Monday 10 January 2011

NOT pleased to meet you...?!

So the festive season is over, and I find myself in the midst of cold January with no amusing advent calender antics with which to start my day. Sad times.

It was a pretty amusing Christmas, and I would like to dedicate to the main source of entertainment... my beloved mothership. Yes, the mothership, a force beyond many others to be reckoned with. After a relaxing Christmas day with friends we returned to the homestead to open our presents and to casually get on it, as is traditional across the nation. An extremely pleasant afternoon / evening it was too, and somehow it culminated with my mother sitting on the sofa, glass of wine in hand, listing word she deems as being "common". This is, it would seem, one of her favourite past times, as worryingly when I was regaling this spectacle to some friends the next night in the pub they responded with "oh yeah, we've heard that list. Standard."

I can't remember the exact list - I did make notes at the time but as the casual, socially acceptable drinking continued I think someone burnt them having mistaken them for a log. Easy mistake, could v'e happened to anyone. However, there is one which particularly sticks out in the memory. According to my mum, it is possible to commit social suicide simply by saying, "pleased to meet you". I mean, WTF?!

Unfortunately I was distracted from exposing the horrors of saying "pleased to meet you" as not actually being a perfectly socially acceptable thing to say when you first meet someone as it has been for centuries. Somehow the conversation suddenly bounced onto my Dad being accused of being both homophobic and suppressed because he didn't like Brokeback Mountain.
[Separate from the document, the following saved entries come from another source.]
-- ==== Sys2Proof/Decode.lean ====
section
/-! DEFINITION. Decoding and encoding: the 32-bit command words of the host port (30_encoding.md R96 to R98, R102) and the
8-bit words of the control register (R91, R92), the opcode table, and the assembler's words (R104, R105). -/

namespace Sys2Proof

/-! ### The words of the two interfaces -/

/-- A word of either interface: a CMD32 word at the host port or a CTRL8 word at the control register. -/
inductive IfaceWord where
  | cmd (w : CmdWord)
  | ctl (w : Byte)
deriving DecidableEq, Repr, Inhabited

/-- Why a word is no instruction. The first five are the ways a command word is not legal (R102); the last three concern
CTRL words (R91, R92, R93). -/
inductive DecodeError where
  /-- `OPC` is `0x0`, `0x7` or `0xB` to `0xF`. -/
  | reservedOpcode
  /-- A bit of 27:23 is set. -/
  | nonzeroZeroField
  /-- The command does not use `ADDR` and it is not zero. -/
  | nonzeroAddr
  /-- The command does not use `REG` and it is not zero. -/
  | nonzeroReg
  /-- The command does not use `VAL` and it is not zero. -/
  | nonzeroVal
  /-- A bit of CTRL 6:3 is set. -/
  | reservedCtrlBits
  /-- `CTRL.OP` is `0b110` or `0b111` (U1). -/
  | reservedCtrlOp
  /-- The CTRL word `0x00`: neither ENSET nor an operation; no row of the table. -/
  | noRequest
deriving DecidableEq, Repr, Inhabited

/-- What the decoder answers. -/
inductive Decoded where
  | instr (i : Instr)
  | bad (e : DecodeError)
deriving DecidableEq, Repr, Inhabited

/-- The instruction, if there is one. -/
def Decoded.toOption : Decoded → Option Instr
  | .instr i => some i
  | .bad _ => none

/-! ### Fields of a command word (R96) -/

/-- `OPC`, bits 31:28. -/
def opcOf (w : CmdWord) : BitVec 4 := w.extractLsb' 28 4
/-- The field that must be zero, bits 27:23. -/
def zeroOf (w : CmdWord) : BitVec 5 := w.extractLsb' 23 5
/-- `ADDR`, bits 22:16. -/
def addrOf (w : CmdWord) : Addr := w.extractLsb' 16 7
/-- `REG`, bits 15:8. -/
def regOf (w : CmdWord) : Byte := w.extractLsb' 8 8
/-- `VAL`, bits 7:0. -/
def valOf (w : CmdWord) : Byte := w.extractLsb' 0 8

/-- A command word from its fields (R96). -/
def cmdWord (opc : BitVec 4) (a : Addr) (r v : Byte) : CmdWord := opc ++ 0#5 ++ a ++ r ++ v

/-! ### Decoding command words (R97, R102) -/

/-- The instruction, provided the fields the command does not use are zero (R96, R102). -/
def unused (useA useR useV : Bool) (a : Addr) (r v : Byte) (i : Instr) : Decoded :=
  if !useA && a != 0 then .bad .nonzeroAddr
  else if !useR && r != 0 then .bad .nonzeroReg
  else if !useV && v != 0 then .bad .nonzeroVal
  else .instr i

/-- Opcode map of R97 on the fields of a word whose bits 27:23 are zero. -/
def decodeFields (opc : BitVec 4) (a : Addr) (r v : Byte) : Decoded :=
  if opc = 0x1#4 then unused false false false a r v .enable
  else if opc = 0x2#4 then unused false false false a r v .start
  else if opc = 0x3#4 then unused false false false a r v .stop
  else if opc = 0x4#4 then unused false false true a r v (.write v)
  else if opc = 0x5#4 then unused false false false a r v .rdAck
  else if opc = 0x6#4 then unused false false false a r v .rdNack
  else if opc = 0x8#4 then unused true true true a r v (.wreg a r v)
  else if opc = 0x9#4 then unused true true false a r v (.rdw a r)
  else if opc = 0xA#4 then unused true false false a r v (.probe a)
  else .bad .reservedOpcode

/-- Decode a command word (R97, R102). Total. -/
def decodeCmd (w : CmdWord) : Decoded :=
  if zeroOf w ≠ 0 then .bad .nonzeroZeroField
  else decodeFields (opcOf w) (addrOf w) (regOf w) (valOf w)

/-- A command word is legal iff it is one of the nine commands (R102). -/
def legalCmd (w : CmdWord) : Bool := (decodeCmd w).toOption.isSome

/-! ### Control words (R91, R92) -/

/-- The operation code of R92. -/
def CtlOp.code : CtlOp → BitVec 3
  | .none => 0b000#3
  | .start => 0b001#3
  | .stop => 0b010#3
  | .tx => 0b011#3
  | .rxAck => 0b100#3
  | .rxNack => 0b101#3

/-- A CTRL word from its fields (R91). -/
def ctrlWord (enset : Bool) (op : CtlOp) : Byte := BitVec.ofBool enset ++ 0#4 ++ op.code

/-- `ENSET`, bit 7. -/
def ensetOf (w : Byte) : Bool := w.getLsbD 7
/-- The reserved field, bits 6:3. -/
def ctrlZeroOf (w : Byte) : BitVec 4 := w.extractLsb' 3 4
/-- `OP`, bits 2:0. -/
def ctlCodeOf (w : Byte) : BitVec 3 := w.extractLsb' 0 3

/-- Decode a CTRL word (R91, R92). Total. -/
def decodeCtl (w : Byte) : Decoded :=
  if ctrlZeroOf w ≠ 0 then .bad .reservedCtrlBits
  else if ctlCodeOf w = 0b000#3 then (if ensetOf w then .instr .ctlEnset else .bad .noRequest)
  else if ctlCodeOf w = 0b001#3 then .instr (.eStart (ensetOf w))
  else if ctlCodeOf w = 0b010#3 then .instr (.eStop (ensetOf w))
  else if ctlCodeOf w = 0b011#3 then .instr (.eTx (ensetOf w))
  else if ctlCodeOf w = 0b100#3 then .instr (.eRxAck (ensetOf w))
  else if ctlCodeOf w = 0b101#3 then .instr (.eRxNack (ensetOf w))
  else .bad .reservedCtrlOp

/-! ### Decoding and encoding either word -/

/-- Decode a word of either interface. -/
def decode : IfaceWord → Decoded
  | .cmd w => decodeCmd w
  | .ctl w => decodeCtl w

/-- The word of an instruction (R97, R92). -/
def encode : Instr → IfaceWord
  | .enable => .cmd (cmdWord 0x1#4 0 0 0)
  | .start => .cmd (cmdWord 0x2#4 0 0 0)
  | .stop => .cmd (cmdWord 0x3#4 0 0 0)
  | .write b => .cmd (cmdWord 0x4#4 0 0 b)
  | .rdAck => .cmd (cmdWord 0x5#4 0 0 0)
  | .rdNack => .cmd (cmdWord 0x6#4 0 0 0)
  | .wreg a r v => .cmd (cmdWord 0x8#4 a r v)
  | .rdw a r => .cmd (cmdWord 0x9#4 a r 0)
  | .probe a => .cmd (cmdWord 0xA#4 a 0 0)
  | .eStart e => .ctl (ctrlWord e .start)
  | .eStop e => .ctl (ctrlWord e .stop)
  | .eTx e => .ctl (ctrlWord e .tx)
  | .eRxAck e => .ctl (ctrlWord e .rxAck)
  | .eRxNack e => .ctl (ctrlWord e .rxNack)
  | .ctlEnset => .ctl (ctrlWord true .none)

/-- `ENSET` and `OP` of the CTRL word of an instruction (R91, R92); `none` for a command. -/
def Instr.ctlFields : Instr → Option (Bool × CtlOp)
  | .eStart e => some (e, .start)
  | .eStop e => some (e, .stop)
  | .eTx e => some (e, .tx)
  | .eRxAck e => some (e, .rxAck)
  | .eRxNack e => some (e, .rxNack)
  | .ctlEnset => some (true, .none)
  | .enable | .start | .stop | .write _ | .rdAck | .rdNack | .wreg _ _ _ | .rdw _ _ | .probe _ => none

/-! ### The opcode table as data -/

/-- The mnemonic of an instruction's row of spec/opcode_table.json. -/
def Instr.mnemonic : Instr → String
  | .enable => "ENABLE"
  | .start => "START"
  | .stop => "STOP"
  | .write _ => "WRITE"
  | .rdAck => "RDACK"
  | .rdNack => "RDNACK"
  | .wreg _ _ _ => "WREG"
  | .rdw _ _ => "RDW"
  | .probe _ => "PROBE"
  | .eStart _ => "E_START"
  | .eStop _ => "E_STOP"
  | .eTx _ => "E_TX"
  | .eRxAck _ => "E_RX_ACK"
  | .eRxNack _ => "E_RX_NACK"
  | .ctlEnset => "CTL_ENSET"

/-- `match` and `mask` of a CMD32 instruction's row (R97); `none` for a CTRL8 instruction. -/
def Instr.cmdPattern : Instr → Option (CmdWord × CmdWord)
  | .enable => some (0x10000000#32, 0xFFFFFFFF#32)
  | .start => some (0x20000000#32, 0xFFFFFFFF#32)
  | .stop => some (0x30000000#32, 0xFFFFFFFF#32)
  | .write _ => some (0x40000000#32, 0xFFFFFF00#32)
  | .rdAck => some (0x50000000#32, 0xFFFFFFFF#32)
  | .rdNack => some (0x60000000#32, 0xFFFFFFFF#32)
  | .wreg _ _ _ => some (0x80000000#32, 0xFF800000#32)
  | .rdw _ _ => some (0x90000000#32, 0xFF8000FF#32)
  | .probe _ => some (0xA0000000#32, 0xFF80FFFF#32)
  | .eStart _ | .eStop _ | .eTx _ | .eRxAck _ | .eRxNack _ | .ctlEnset => none

/-- `match` and `mask` of a CTRL8 instruction's row of the opcode table; `none` for a command. -/
def Instr.ctlPattern : Instr → Option (Byte × Byte)
  | .eStart _ => some (0x01#8, 0x7F#8)
  | .eStop _ => some (0x02#8, 0x7F#8)
  | .eTx _ => some (0x03#8, 0x7F#8)
  | .eRxAck _ => some (0x04#8, 0x7F#8)
  | .eRxNack _ => some (0x05#8, 0x7F#8)
  | .ctlEnset => some (0x80#8, 0xFF#8)
  | .enable | .start | .stop | .write _ | .rdAck | .rdNack | .wreg _ _ _ | .rdw _ _ | .probe _ => none

/-- The word of a row of `nbits` bits whose bits are `w`, at the interface of its format: 32 bits at the host port, 8 bits
at the control register. One word each, so no byte order arises (R103). -/
def tableWord (nbits w : Nat) : Option IfaceWord :=
  if nbits = 32 ∧ w < 2 ^ 32 then some (.cmd (BitVec.ofNat 32 w))
  else if nbits = 8 ∧ w < 2 ^ 8 then some (.ctl (BitVec.ofNat 8 w))
  else none

/-- The instruction this decoder reads from a table word. -/
def decodeTableWord (nbits w : Nat) : Option Instr :=
  match tableWord nbits w with
  | some x => (decode x).toOption
  | none => none

end Sys2Proof
end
To be fair, Brokeback Mountain is really not my Dad's kind of film. He's old school in his film taste, but he was tricked into going by my mother, who vaguely described it as something to do with cowboys and claimed that it "would probably turn out to be a modern take on a Western". Or not, as the case turned out. Fortunately my Dad did manage to pull through, and is now able to give an accurate and concise summary, as my brother found out when he asked how the film was and was met with the response: "If you want to go and see a film about buggery, well that's the one for you."

Ah, quality family time, you just can't beat it. Roll on next year I say.